E nessa espiral descendente você vai se tornando menos interessado na vida, nas atividades
que antes você gostava, nos seus propósitos e a depressão começa a ser um risco. Existem maneiras
de transformar eventos estressantes e rapidamente se recuperar a partir deles.
É um processo natural que pode ser aprendido. A prática da Atenção Plena se trata de
observar os pensamentos exatamente como o que eles são: pensamentos. Por estar atento ao que está
ocorrendo na sua mente e em seu corpo, você começa a perceber que seus pensamentos não definem
você e não controlam você, eles simplesmente são pensamentos.
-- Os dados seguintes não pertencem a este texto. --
-- ==== Sys2Proof/Machine/Pqr.lean ====
section
/-! DEFINITION. The meanings of class 6, product, quotient and remainder (42_pqr.md). How each widens its operands is R163; the
panics of the divisions are R161 and R162, tested before the sequential advance (R264). -/
namespace Sys2Proof.Machine

/-- `uhmul64 dst, imm`, `0x36` (R164). -/
def execUhmul64Imm (dst : Reg) (imm : Imm) (s : State) : Out :=
  updateReg (fun a => highProduct a.toNat imm.toNat) dst s

/-- `uhmul64 dst, src`, `0x3E` (R165). -/
def execUhmul64Reg (dst : Reg) (src : Reg) (s : State) : Out :=
  updateReg2 (fun a b => highProduct a.toNat b.toNat) dst src s

/-- `udiv32 dst, imm`, `0x46` (R166). -/
def execUdiv32Imm (dst : Reg) (imm : Imm) (s : State) : Out :=
  divideReg (fun a => (unsignedQuotient (trunc32 a).toNat imm.toNat).map narrow32) dst s

/-- `udiv32 dst, src`, `0x4E` (R167). -/
def execUdiv32Reg (dst : Reg) (src : Reg) (s : State) : Out :=
  divideReg2 (fun a b => (unsignedQuotient (trunc32 a).toNat (trunc32 b).toNat).map narrow32) dst src s

/-- `udiv64 dst, imm`, `0x56` (R168): the immediate zero-extended. -/
def execUdiv64Imm (dst : Reg) (imm : Imm) (s : State) : Out :=
  divideReg (fun a => (unsignedQuotient a.toNat imm.toNat).map (BitVec.ofNat 64)) dst s

/-- `udiv64 dst, src`, `0x5E` (R169). -/
def execUdiv64Reg (dst : Reg) (src : Reg) (s : State) : Out :=
  divideReg2 (fun a b => (unsignedQuotient a.toNat b.toNat).map (BitVec.ofNat 64)) dst src s

/-- `urem32 dst, imm`, `0x66` (R170). -/
def execUrem32Imm (dst : Reg) (imm : Imm) (s : State) : Out :=
  divideReg (fun a => (unsignedRemainder (trunc32 a).toNat imm.toNat).map narrow32) dst s

/-- `urem32 dst, src`, `0x6E` (R171). -/
def execUrem32Reg (dst : Reg) (src : Reg) (s : State) : Out :=
  divideReg2 (fun a b => (unsignedRemainder (trunc32 a).toNat (trunc32 b).toNat).map narrow32) dst src s

/-- `urem64 dst, imm`, `0x76` (R172): the immediate zero-extended. -/
def execUrem64Imm (dst : Reg) (imm : Imm) (s : State) : Out :=
  divideReg (fun a => (unsignedRemainder a.toNat imm.toNat).map (BitVec.ofNat 64)) dst s

/-- `urem64 dst, src`, `0x7E` (R173). -/
def execUrem64Reg (dst : Reg) (src : Reg) (s : State) : Out :=
  divideReg2 (fun a b => (unsignedRemainder a.toNat b.toNat).map (BitVec.ofNat 64)) dst src s

/-- `lmul32 dst, imm`, `0x86` (R174). -/
def execLmul32Imm (dst : Reg) (imm : Imm) (s : State) : Out :=
  updateReg (fun a => zext64 (trunc32 a * imm)) dst s

/-- `lmul32 dst, src`, `0x8E` (R175). -/
def execLmul32Reg (dst : Reg) (src : Reg) (s : State) : Out :=
  updateReg2 (fun a b => zext64 (trunc32 a * trunc32 b)) dst src s

/-- `lmul64 dst, imm`, `0x96` (R176): the immediate zero-extended. -/
def execLmul64Imm (dst : Reg) (imm : Imm) (s : State) : Out :=
  updateReg (fun a => a * zext64 imm) dst s

/-- `lmul64 dst, src`, `0x9E` (R177). -/
def execLmul64Reg (dst : Reg) (src : Reg) (s : State) : Out :=
  updateReg2 (fun a b => a * b) dst src s

/-- `shmul64 dst, imm`, `0xB6` (R178): `dst` as `SHMUL64_DST_EXT` says, the immediate signed. -/
def execShmul64Imm (dst : Reg) (imm : Imm) (s : State) : Out :=
  updateReg (fun a => highProductInt (shmulFactor s.params.shmul64DstExt a) imm.toInt) dst s

/-- `shmul64 dst, src`, `0xBE` (R179): `dst` as `SHMUL64_DST_EXT` says, `src` signed. -/
def execShmul64Reg (dst : Reg) (src : Reg) (s : State) : Out :=
  updateReg2 (fun a b => highProductInt (shmulFactor s.params.shmul64DstExt a) b.toInt) dst src s

/-- `sdiv32 dst, imm`, `0xC6` (R180). -/
def execSdiv32Imm (dst : Reg) (imm : Imm) (s : State) : Out :=
  divideReg (fun a => (signedQuotient 32 (trunc32 a).toInt imm.toInt).map narrowInt32) dst s

/-- `sdiv32 dst, src`, `0xCE` (R181). -/
def execSdiv32Reg (dst : Reg) (src : Reg) (s : State) : Out :=
  divideReg2 (fun a b => (signedQuotient 32 (trunc32 a).toInt (trunc32 b).toInt).map narrowInt32) dst src s

/-- `sdiv64 dst, imm`, `0xD6` (R182): the divisor is the zero-extended immediate, never negative. -/
def execSdiv64Imm (dst : Reg) (imm : Imm) (s : State) : Out :=
  divideReg (fun a => (signedQuotient 64 a.toInt imm.toNat).map (BitVec.ofInt 64)) dst s

/-- `sdiv64 dst, src`, `0xDE` (R183). -/
def execSdiv64Reg (dst : Reg) (src : Reg) (s : State) : Out :=
  divideReg2 (fun a b => (signedQuotient 64 a.toInt b.toInt).map (BitVec.ofInt 64)) dst src s

/-- `srem32 dst, imm`, `0xE6` (R184). -/
def execSrem32Imm (dst : Reg) (imm : Imm) (s : State) : Out :=
  divideReg (fun a => (signedRemainder 32 (trunc32 a).toInt imm.toInt).map narrowInt32) dst s

/-- `srem32 dst, src`, `0xEE` (R185). -/
def execSrem32Reg (dst : Reg) (src : Reg) (s : State) : Out :=
  divideReg2 (fun a b => (signedRemainder 32 (trunc32 a).toInt (trunc32 b).toInt).map narrowInt32) dst src s

/-- `srem64 dst, imm`, `0xF6` (R186): the divisor is the zero-extended immediate, never negative. -/
def execSrem64Imm (dst : Reg) (imm : Imm) (s : State) : Out :=
  divideReg (fun a => (signedRemainder 64 a.toInt imm.toNat).map (BitVec.ofInt 64)) dst s

/-- `srem64 dst, src`, `0xFE` (R187). -/
def execSrem64Reg (dst : Reg) (src : Reg) (s : State) : Out :=
  divideReg2 (fun a b => (signedRemainder 64 a.toInt b.toInt).map (BitVec.ofInt 64)) dst src s

end Sys2Proof.Machine
end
Ao observar seus pensamentos neste tipo de forma individual, você pode começar a se
defundir de seus pensamentos e aprender a deixar ir o estresse e ansiedade. Quando um
pensamento de preocupação, medo, apreensão surgem e você está atento ao movimento natural de
sua mente você surfa a “onda ruim”, ou seja, você não engaja num ciclo de mais mal estar de tenta
evitar aquelas sensações no qual consegue apenas um efeito inverso de um pensamento de
preocupação levar a outro que leva a outro e você começa a pensar em todos os cenários ruins
possíveis que podem acontecer no futuro.
Essa defusão cognitiva é muito poderosa, porque permite que você focalize sua consciência
fora do passado e do futuro. Significa aceitar e compreender que cada momento precisa de
presença. Como Fazer?
Assim que perceber que um pensamento de preocupação, medo, rancor, tristeza, desamor
surgir note esse pensamento. Veja que esse pensamento se encontra em sua mente, talvez você possa
até imaginar que você está sentando em uma plateia do cinema e o pensamento está na tela.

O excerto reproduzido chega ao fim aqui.